Four Major Plays: A Doll's House, Ghosts, The Master Builder, and Hedda Gabler

Oxford University Press
Hedda Gabler does not offer any easy answers. The play is a powerful and emotionally potent portrayal of a woman's alienation from and suffocation by the bourgeois society that she has become a part. Hedda Gabler features one of the strongest female characters to appear upon the stage. The work offers the theatre one of its most scintillating and exciting dramatic works.
Overview: Hedda Gabler

Hedda Tesman (neé Gabler), has returned home from her honeymoon with her kind-hearted but bumbling husband, George. After having to deal with a visit from her interfering mother-in-law--who suggests that she has grown plumper and that perhaps the house can expect the patter of tiny feet soon--Hedda talks to a friend of the family, Judge Brack, about how much she dislikes the life that awaits her as the wife of an academic.

Judge Brack tells her about the controversy in town surrounding a wayward intellectual, Lovborg, who has returned. Lovborg soon drops in on the Tesmans himself. Lovborg has written a new book, which is revolutionary as well as morally shocking. He also tells Hedda--with whom he has had a love affair in the past--that he is now seeing a woman who Hedda sees as her inferior, and has become completely teetotal after his wayward youth. Then he, Tesman, and Brack go off for an evening of carousing.

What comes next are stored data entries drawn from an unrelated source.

/-- An ADVANCE (R66 to R70, R98): the encoder pulse that brings a released cycle to its ADVANCE point pulses ADVANCE_OUT
and takes the five steps in their order: the lapse of a permit (R65), the departure (`Obligations.DiverterByRoute`), the
move to NOTCH with its notch centre sent (R95; before step 4, the model's choice, log 26), the move to PUNCH, where the
skew window closes (R51) and the sheet is planned (`Obligations.PlanPointWrites`), and the admission
(`Obligations.PermitIssued`). Then what they bring about together: each record one place on, the NOTCH record gone where
its route says. The place of ADVANCE_OUT before the outputs of the steps is the model's (log 10). -/
def Obligations.AdvanceMovesOnePlace : Prop :=
  (∀ (s : State), s.advanceEvent =
      (State.lapsePermit
        { s with cycle := { s.cycle with outstanding := true }, out := s.out ++ [.advanceOut]
        }).divert.moveToNotch.moveToPunch.admission)
  ∧ (∀ (s : State), (s.track.permit = none → s.lapsePermit = s)
      ∧ (s.track.permit ≠ none → s.lapsePermit =
          State.judgeDrainEnd (State.sweep { s with track := { s.track with permit := none, feedPermit := false } })))
  ∧ (∀ (s : State), (s.track.punch = none → s.moveToNotch = s)
      ∧ ∀ x, s.track.punch = some x →
        let moved : State := { s with track := { s.track with punch := none, notch := some x } }
        (∀ p q c, x.route = .punch → x.plan = some p → p.body = .punched q → q.notch = some c →
          s.moveToNotch =
            { moved with setpoints := { s.setpoints with notch := some c }, out := s.out ++ [.notchCentre c] })
        ∧ ((x.route = .punch → ∀ p q, x.plan = some p → p.body = .punched q → q.notch = none) → s.moveToNotch = moved))
  ∧ (∀ (s : State), (s.track.reg = none → s.moveToPunch = s)
      ∧ ∀ x, s.track.reg = some x → s.moveToPunch =
        State.planPoint
          { s with
            track := { s.track with reg := none, punch := some x }, arrival := { s.arrival with window := .closed } } x)
  ∧ ∀ (s : State) (ready : Bool), s.resetLow = false → s.cycle.hold = .released → s.cycle.active.valid = true →
    s.cycle.count + 1 = s.cycle.active.pa →
    ∃ t, exec (.encPulse ready) s = .next t ∧ t.track.reg = none
      ∧ t.track.punch.map (·.seq) = s.track.reg.map (·.seq)
      ∧ t.track.notch.map (·.seq) = s.track.punch.map (·.seq)
      ∧ .advanceOut ∈ t.out
      ∧ (s.track.reg ≠ none → t.arrival.window = .closed)
      ∧ (∀ x p q c, s.track.punch = some x → x.route = .punch → x.plan = some p → p.body = .punched q →
          q.notch = some c → t.setpoints.notch = some c ∧ .notchCentre c ∈ t.out)
      ∧ ((∀ x p q, s.track.punch = some x → x.route = .punch → x.plan = some p → p.body = .punched q → q.notch = none) →
          t.setpoints.notch = s.setpoints.notch)
      ∧ (s.track.notch = none →
          t.track.diverter = .bin ∧ t.track.lane.map (·.sheet) = s.track.lane.map (·.sheet))
      ∧ ∀ x, s.track.notch = some x →
          (x.route = .reject →
            t.track.diverter = .bin ∧ t.track.lane.map (·.sheet) = s.track.lane.map (·.sheet))
          ∧ (x.route = .punch → t.track.diverter = .lane
            ∧ t.track.lane.map (·.sheet) = s.track.lane.map (·.sheet) ++ [x])
          ∧ (x.route = .drill → t.track.diverter = .drill
            ∧ t.track.lane = s.track.lane ++ [{ sheet := x, away := true }])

The next morning, Tesman returns and says that Lovborg became very drunk and did a number of immoral things the night before, which suggests they may have visited a brothel. Lovborg was so drunk that he dropped his manuscript, which Tesman picked up. Leaving the book with Hedda, Tesman goes out to find Lovborg. Hedda is overcome by her jealousy and she puts the book into the fire.
Soon, Lovborg returns--at his wits end--and Hedda convinces him that he has thrown the book away, along with his genius. She offers him a pistol so that he can do the honorable thing. The next day, Hedda learns that Lovborg shot himself by accident. Hedda is devastated by the ugliness of the world. Under the power of Brack, who has discovered that the offending weapon belongs to Hedda, Hedda shoots herself.

"Do it Beautifully": Hedda Gabler

Hedda Gabler appears to be a domestic tragedy along the lines of Flaubert's Madame Bovary. But Ibsen's Hedda Gabler is a reaction against the mores and morals of bourgeois life. Hedda is a woman who loves the beauty of life. Before sending Lovborg off to commit suicide, she tells him to "do it beautifully." The real tragedy is that Hedda is unable to live in the real world--a world that is necessarily ordinary and ugly.

Hedda is a character that is too big for the stage. Ibsen bemoans the death of a world that can cope with true tragedy. Hedda's death can only be seen as petty, because her desires and hopes do not mesh with the everyday of the modern world.
The Perpetual Outsider: Hedda Gabler

With Hedda Gabler, Ibsen creates a brilliant character, who has a deep desire for beauty in life. But, Hedda cannot fit into the bourgeois world in which she has been born. Unlike Nora in A Doll's House, Hedda cannot leave the oppressive world in which she lives into a new, hopeful modernity. Ibsen's message is more pessimistic. Hedda kills herself, because she is unable to find beauty in the world as it is. The final words are left to Brack, who speaks for a world unable to understand a creature greater than itself. He says: "people don't do such things." Even in death, she doesn't fit in.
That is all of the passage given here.